═════ Data extract ═════
-- ==== Sys2Proof/WellFormed.lean ====
section
/-! DEFINITION. The checks on an instruction as syntax. Types already hold every field to its width (R60), so what is left
to check is the immediate: R66 gives a predicate code the range 0x00 to 0x1F, R237 a rounding selector bits 7:4 = 0.
An instruction that fails the check is still a command with an encoding (R280 calls it a well-formed command with an
argument outside its legal range): the block answers InvalidArgument. What makes a command WORD reserved (R64) is
`reservedWord` of Decode.lean. -/

namespace Sys2Proof

/-- A predicate code within the 32 codes of R174. -/
def predicateInRange (p : Imm8) : Bool := p.toNat ≤ 0x1F

/-- A rounding selector with bits 7:4 zero (R237). -/
def selectorInRange (sel : Imm8) : Bool := sel.toNat ≤ 0x0F

/-- The instruction's immediate lies in the range the spec gives it. -/
def Instr.wellFormed : Instr → Bool
  | .paddsb128 => true
  | .paddsb256 => true
  | .paddsw128 => true
  | .paddsw256 => true
  | .paddusb128 => true
  | .paddusb256 => true
  | .paddusw128 => true
  | .paddusw256 => true
  | .psubsb128 => true
  | .psubsb256 => true
  | .psubsw128 => true
  | .psubsw256 => true
  | .psubusb128 => true
  | .psubusb256 => true
  | .psubusw128 => true
  | .psubusw256 => true
  | .packsswb128 => true
  | .packsswb256 => true
  | .packuswb128 => true
  | .packuswb256 => true
  | .packssdw128 => true
  | .packssdw256 => true
  | .packusdw128 => true
  | .packusdw256 => true
  | .punpcklbw128 => true
  | .punpcklbw256 => true
  | .punpckhbw128 => true
  | .punpckhbw256 => true
  | .punpcklwd128 => true
  | .punpcklwd256 => true
  | .punpckhwd128 => true
  | .punpckhwd256 => true
  | .punpckldq128 => true
  | .punpckldq256 => true
  | .punpckhdq128 => true
  | .punpckhdq256 => true
  | .punpcklqdq128 => true
  | .punpcklqdq256 => true
  | .punpckhqdq128 => true
  | .punpckhqdq256 => true
  | .cmpps128 p => predicateInRange p
  | .cmpps256 p => predicateInRange p
  | .cmppd128 p => predicateInRange p
  | .cmppd256 p => predicateInRange p
  | .cmpss p => predicateInRange p
  | .cmpsd p => predicateInRange p
  | .vcvtps2ph128 sel => selectorInRange sel
  | .vcvtps2ph256 sel => selectorInRange sel
  | .vcvtph2ps128 => true
  | .vcvtph2ps256 => true
  | .getcsr => true
  | .setcsr => true

end Sys2Proof
end

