-- ==== Sys2Proof/Machine/SatAddSub.lean ====
section
/-! DEFINITION. Saturating add and subtract (R100 to R111). Every lane alone, exact before the clamp; no flag, no error. -/

namespace Sys2Proof.Machine

/-- PADDSB.128 (R103): A + B in 8-bit lanes, saturated to int8. -/
def execPaddsb128 (s : State) : Host.Outcome State Fault Refusal :=
  .next (s.complete (form128 (zipLanes 8 16 (addSat .int8)) s.a s.b))

/-- PADDSB.256 (R103): A + B in 8-bit lanes, saturated to int8. -/
def execPaddsb256 (s : State) : Host.Outcome State Fault Refusal :=
  .next (s.complete (form256 (zipLanes 8 16 (addSat .int8)) s.a s.b))

/-- PADDSW.128 (R104): A + B in 16-bit lanes, saturated to int16. -/
def execPaddsw128 (s : State) : Host.Outcome State Fault Refusal :=
  .next (s.complete (form128 (zipLanes 16 8 (addSat .int16)) s.a s.b))

/-- PADDSW.256 (R104): A + B in 16-bit lanes, saturated to int16. -/
def execPaddsw256 (s : State) : Host.Outcome State Fault Refusal :=
  .next (s.complete (form256 (zipLanes 16 8 (addSat .int16)) s.a s.b))

/-- PADDUSB.128 (R105): A + B in 8-bit lanes, saturated to uint8. -/
def execPaddusb128 (s : State) : Host.Outcome State Fault Refusal :=
  .next (s.complete (form128 (zipLanes 8 16 (addSat .uint8)) s.a s.b))

/-- PADDUSB.256 (R105): A + B in 8-bit lanes, saturated to uint8. -/
def execPaddusb256 (s : State) : Host.Outcome State Fault Refusal :=
  .next (s.complete (form256 (zipLanes 8 16 (addSat .uint8)) s.a s.b))

/-- PADDUSW.128 (R106): A + B in 16-bit lanes, saturated to uint16. -/
def execPaddusw128 (s : State) : Host.Outcome State Fault Refusal :=
  .next (s.complete (form128 (zipLanes 16 8 (addSat .uint16)) s.a s.b))

/-- PADDUSW.256 (R106): A + B in 16-bit lanes, saturated to uint16. -/
def execPaddusw256 (s : State) : Host.Outcome State Fault Refusal :=
  .next (s.complete (form256 (zipLanes 16 8 (addSat .uint16)) s.a s.b))

/-- PSUBSB.128 (R107): A − B in 8-bit lanes, saturated to int8. -/
def execPsubsb128 (s : State) : Host.Outcome State Fault Refusal :=
  .next (s.complete (form128 (zipLanes 8 16 (subSat .int8)) s.a s.b))

/-- PSUBSB.256 (R107): A − B in 8-bit lanes, saturated to int8. -/
def execPsubsb256 (s : State) : Host.Outcome State Fault Refusal :=
  .next (s.complete (form256 (zipLanes 8 16 (subSat .int8)) s.a s.b))

/-- PSUBSW.128 (R108): A − B in 16-bit lanes, saturated to int16. -/
def execPsubsw128 (s : State) : Host.Outcome State Fault Refusal :=
  .next (s.complete (form128 (zipLanes 16 8 (subSat .int16)) s.a s.b))

/-- PSUBSW.256 (R108): A − B in 16-bit lanes, saturated to int16. -/
def execPsubsw256 (s : State) : Host.Outcome State Fault Refusal :=
  .next (s.complete (form256 (zipLanes 16 8 (subSat .int16)) s.a s.b))

/-- PSUBUSB.128 (R109): A − B in 8-bit lanes, saturated to uint8. -/
def execPsubusb128 (s : State) : Host.Outcome State Fault Refusal :=
  .next (s.complete (form128 (zipLanes 8 16 (subSat .uint8)) s.a s.b))

/-- PSUBUSB.256 (R109): A − B in 8-bit lanes, saturated to uint8. -/
def execPsubusb256 (s : State) : Host.Outcome State Fault Refusal :=
  .next (s.complete (form256 (zipLanes 8 16 (subSat .uint8)) s.a s.b))

/-- PSUBUSW.128 (R110): A − B in 16-bit lanes, saturated to uint16. -/
def execPsubusw128 (s : State) : Host.Outcome State Fault Refusal :=
  .next (s.complete (form128 (zipLanes 16 8 (subSat .uint16)) s.a s.b))

/-- PSUBUSW.256 (R110): A − B in 16-bit lanes, saturated to uint16. -/
def execPsubusw256 (s : State) : Host.Outcome State Fault Refusal :=
  .next (s.complete (form256 (zipLanes 16 8 (subSat .uint16)) s.a s.b))

end Sys2Proof.Machine
end

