/-- PADDUSB and PADDUSW complete, in both widths, with the saturated sum of every lane (R105, R106). PADDUSB (8-bit lanes)
and PADDUSW (16-bit lanes), 128- and 256-bit, in every state: exec answers a next state in which R holds, lane by
lane, the exact unsigned sum A + B clamped to [0, 255] or [0, 65535], R[255:128] = 0 for the 128-bit forms, ERR = 0,
and everything else (CSR, the input ports, the requesters and their schedule) is unchanged; a word with either OP is
one of its two forms or reserved. -/
def Obligations.PaddusbAndPadduswSaturateEveryLane : Prop :=
    TwoForms 0x12 .paddusb128 .paddusb256 ∧ TwoForms 0x13 .paddusw128 .paddusw256 ∧
    ∀ s : State,
      (∃ r, Completes .paddusb128 s r ∧
        (∀ i, i < 16 → lane 8 i r = BitVec.ofInt 8 (within 0 255 (((lane 8 i s.a).toNat : Int) + ((lane 8 i s.b).toNat : Int)))) ∧
        high128 r = 0) ∧
      (∃ r, Completes .paddusb256 s r ∧
        (∀ i, i < 32 → lane 8 i r = BitVec.ofInt 8 (within 0 255 (((lane 8 i s.a).toNat : Int) + ((lane 8 i s.b).toNat : Int))))) ∧
      (∃ r, Completes .paddusw128 s r ∧
        (∀ i, i < 8 → lane 16 i r = BitVec.ofInt 16 (within 0 65535 (((lane 16 i s.a).toNat : Int) + ((lane 16 i s.b).toNat : Int)))) ∧
        high128 r = 0) ∧
      (∃ r, Completes .paddusw256 s r ∧
        (∀ i, i < 16 → lane 16 i r = BitVec.ofInt 16 (within 0 65535 (((lane 16 i s.a).toNat : Int) + ((lane 16 i s.b).toNat : Int)))))

/-- PSUBSB and PSUBSW complete, in both widths, with the saturated difference of every lane (R107, R108). PSUBSB (8-bit
lanes) and PSUBSW (16-bit lanes), 128- and 256-bit, in every state: exec answers a next state in which R holds, lane
by lane, the exact signed difference A - B clamped to [-128, 127] or [-32768, 32767], R[255:128] = 0 for the 128-bit
forms, ERR = 0, and everything else (CSR, the input ports, the requesters and their schedule) is unchanged; a word
with either OP is one of its two forms or reserved. -/
def Obligations.PsubsbAndPsubswSaturateEveryLane : Prop :=
    TwoForms 0x14 .psubsb128 .psubsb256 ∧ TwoForms 0x15 .psubsw128 .psubsw256 ∧
    ∀ s : State,
      (∃ r, Completes .psubsb128 s r ∧
        (∀ i, i < 16 → lane 8 i r = BitVec.ofInt 8 (within (-128) 127 ((lane 8 i s.a).toInt - (lane 8 i s.b).toInt))) ∧
        high128 r = 0) ∧
      (∃ r, Completes .psubsb256 s r ∧
        (∀ i, i < 32 → lane 8 i r = BitVec.ofInt 8 (within (-128) 127 ((lane 8 i s.a).toInt - (lane 8 i s.b).toInt)))) ∧
      (∃ r, Completes .psubsw128 s r ∧
        (∀ i, i < 8 → lane 16 i r = BitVec.ofInt 16 (within (-32768) 32767 ((lane 16 i s.a).toInt - (lane 16 i s.b).toInt))) ∧
        high128 r = 0) ∧
      (∃ r, Completes .psubsw256 s r ∧
        (∀ i, i < 16 → lane 16 i r = BitVec.ofInt 16 (within (-32768) 32767 ((lane 16 i s.a).toInt - (lane 16 i s.b).toInt))))

/-- PSUBUSB and PSUBUSW complete, in both widths, with the saturated difference of every lane (R109, R110). PSUBUSB (8-bit
lanes) and PSUBUSW (16-bit lanes), 128- and 256-bit, in every state: exec answers a next state in which R holds, lane
by lane, the exact unsigned difference A - B clamped to [0, 255] or [0, 65535], R[255:128] = 0 for the 128-bit forms,
ERR = 0, and everything else (CSR, the input ports, the requesters and their schedule) is unchanged; a word with
either OP is one of its two forms or reserved. -/
def Obligations.PsubusbAndPsubuswSaturateEveryLane : Prop :=
    TwoForms 0x16 .psubusb128 .psubusb256 ∧ TwoForms 0x17 .psubusw128 .psubusw256 ∧
    ∀ s : State,
      (∃ r, Completes .psubusb128 s r ∧
        (∀ i, i < 16 → lane 8 i r = BitVec.ofInt 8 (within 0 255 (((lane 8 i s.a).toNat : Int) - ((lane 8 i s.b).toNat : Int)))) ∧
        high128 r = 0) ∧
      (∃ r, Completes .psubusb256 s r ∧
        (∀ i, i < 32 → lane 8 i r = BitVec.ofInt 8 (within 0 255 (((lane 8 i s.a).toNat : Int) - ((lane 8 i s.b).toNat : Int))))) ∧
      (∃ r, Completes .psubusw128 s r ∧
        (∀ i, i < 8 → lane 16 i r = BitVec.ofInt 16 (within 0 65535 (((lane 16 i s.a).toNat : Int) - ((lane 16 i s.b).toNat : Int)))) ∧
        high128 r = 0) ∧
      (∃ r, Completes .psubusw256 s r ∧
        (∀ i, i < 16 → lane 16 i r = BitVec.ofInt 16 (within 0 65535 (((lane 16 i s.a).toNat : Int) - ((lane 16 i s.b).toNat : Int)))))

/-- PACKSSWB and PACKUSWB complete with A's narrowed lanes low and B's high in each 128-bit half (R131, R132). PACKSSWB
and PACKUSWB, 128- and 256-bit, in every state: exec answers a next state in which, in each 128-bit half of R, result
lane i is A's signed 16-bit lane clamped to [-128, 127] for PACKSSWB and [0, 255] for PACKUSWB, and result lane 8+i is
B's; R[255:128] = 0 for the 128-bit forms, ERR = 0, and everything else is unchanged; a word with either OP is one of
its two forms or reserved. -/
def Obligations.PacksswbAndPackuswbNarrowEachHalf : Prop :=
    TwoForms 0x20 .packsswb128 .packsswb256 ∧ TwoForms 0x21 .packuswb128 .packuswb256 ∧
    ∀ s : State,
      (∃ r, Completes .packsswb128 s r ∧
        (∀ h i, h < 1 → i < 8 →
          lane 8 (16 * h + i) r = BitVec.ofInt 8 (within (-128) 127 (lane 16 (8 * h + i) s.a).toInt) ∧
          lane 8 (16 * h + 8 + i) r = BitVec.ofInt 8 (within (-128) 127 (lane 16 (8 * h + i) s.b).toInt)) ∧
        high128 r = 0) ∧
      (∃ r, Completes .packsswb256 s r ∧
        (∀ h i, h < 2 → i < 8 →
          lane 8 (16 * h + i) r = BitVec.ofInt 8 (within (-128) 127 (lane 16 (8 * h + i) s.a).toInt) ∧
          lane 8 (16 * h + 8 + i) r = BitVec.ofInt 8 (within (-128) 127 (lane 16 (8 * h + i) s.b).toInt))) ∧
      (∃ r, Completes .packuswb128 s r ∧
        (∀ h i, h < 1 → i < 8 →
          lane 8 (16 * h + i) r = BitVec.ofInt 8 (within 0 255 (lane 16 (8 * h + i) s.a).toInt) ∧
          lane 8 (16 * h + 8 + i) r = BitVec.ofInt 8 (within 0 255 (lane 16 (8 * h + i) s.b).toInt)) ∧
        high128 r = 0) ∧
      (∃ r, Completes .packuswb256 s r ∧
        (∀ h i, h < 2 → i < 8 →
          lane 8 (16 * h + i) r = BitVec.ofInt 8 (within 0 255 (lane 16 (8 * h + i) s.a).toInt) ∧
          lane 8 (16 * h + 8 + i) r = BitVec.ofInt 8 (within 0 255 (lane 16 (8 * h + i) s.b).toInt)))

/-- PACKSSDW and PACKUSDW complete with A's narrowed lanes low and B's high in each 128-bit half (R133, R134). PACKSSDW
and PACKUSDW, 128- and 256-bit, in every state: exec answers a next state in which, in each 128-bit half of R, result
lane i is A's signed 32-bit lane clamped to [-32768, 32767] for PACKSSDW and [0, 65535] for PACKUSDW, and result lane
4+i is B's; R[255:128] = 0 for the 128-bit forms, ERR = 0, and everything else is unchanged; a word with either OP is
one of its two forms or reserved. -/
def Obligations.PackssdwAndPackusdwNarrowEachHalf : Prop :=
    TwoForms 0x22 .packssdw128 .packssdw256 ∧ TwoForms 0x23 .packusdw128 .packusdw256 ∧
    ∀ s : State,
      (∃ r, Completes .packssdw128 s r ∧
        (∀ h i, h < 1 → i < 4 →
          lane 16 (8 * h + i) r = BitVec.ofInt 16 (within (-32768) 32767 (lane 32 (4 * h + i) s.a).toInt) ∧
          lane 16 (8 * h + 4 + i) r = BitVec.ofInt 16 (within (-32768) 32767 (lane 32 (4 * h + i) s.b).toInt)) ∧
        high128 r = 0) ∧
      (∃ r, Completes .packssdw256 s r ∧
        (∀ h i, h < 2 → i < 4 →
          lane 16 (8 * h + i) r = BitVec.ofInt 16 (within (-32768) 32767 (lane 32 (4 * h + i) s.a).toInt) ∧
          lane 16 (8 * h + 4 + i) r = BitVec.ofInt 16 (within (-32768) 32767 (lane 32 (4 * h + i) s.b).toInt))) ∧
      (∃ r, Completes .packusdw128 s r ∧
        (∀ h i, h < 1 → i < 4 →
          lane 16 (8 * h + i) r = BitVec.ofInt 16 (within 0 65535 (lane 32 (4 * h + i) s.a).toInt) ∧
          lane 16 (8 * h + 4 + i) r = BitVec.ofInt 16 (within 0 65535 (lane 32 (4 * h + i) s.b).toInt)) ∧
        high128 r = 0) ∧
      (∃ r, Completes .packusdw256 s r ∧
        (∀ h i, h < 2 → i < 4 →
          lane 16 (8 * h + i) r = BitVec.ofInt 16 (within 0 65535 (lane 32 (4 * h + i) s.a).toInt) ∧
          lane 16 (8 * h + 4 + i) r = BitVec.ofInt 16 (within 0 65535 (lane 32 (4 * h + i) s.b).toInt)))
═════
» **Your task**
Where a line of the data holds "bits", show that line.

» **Response area**
to check is the immediate: R66 gives a predicate code the range 0x00 to 0x1F, R237 a rounding selector bits 7:4 = 0.
/-- A rounding selector with bits 7:4 zero (R237). -/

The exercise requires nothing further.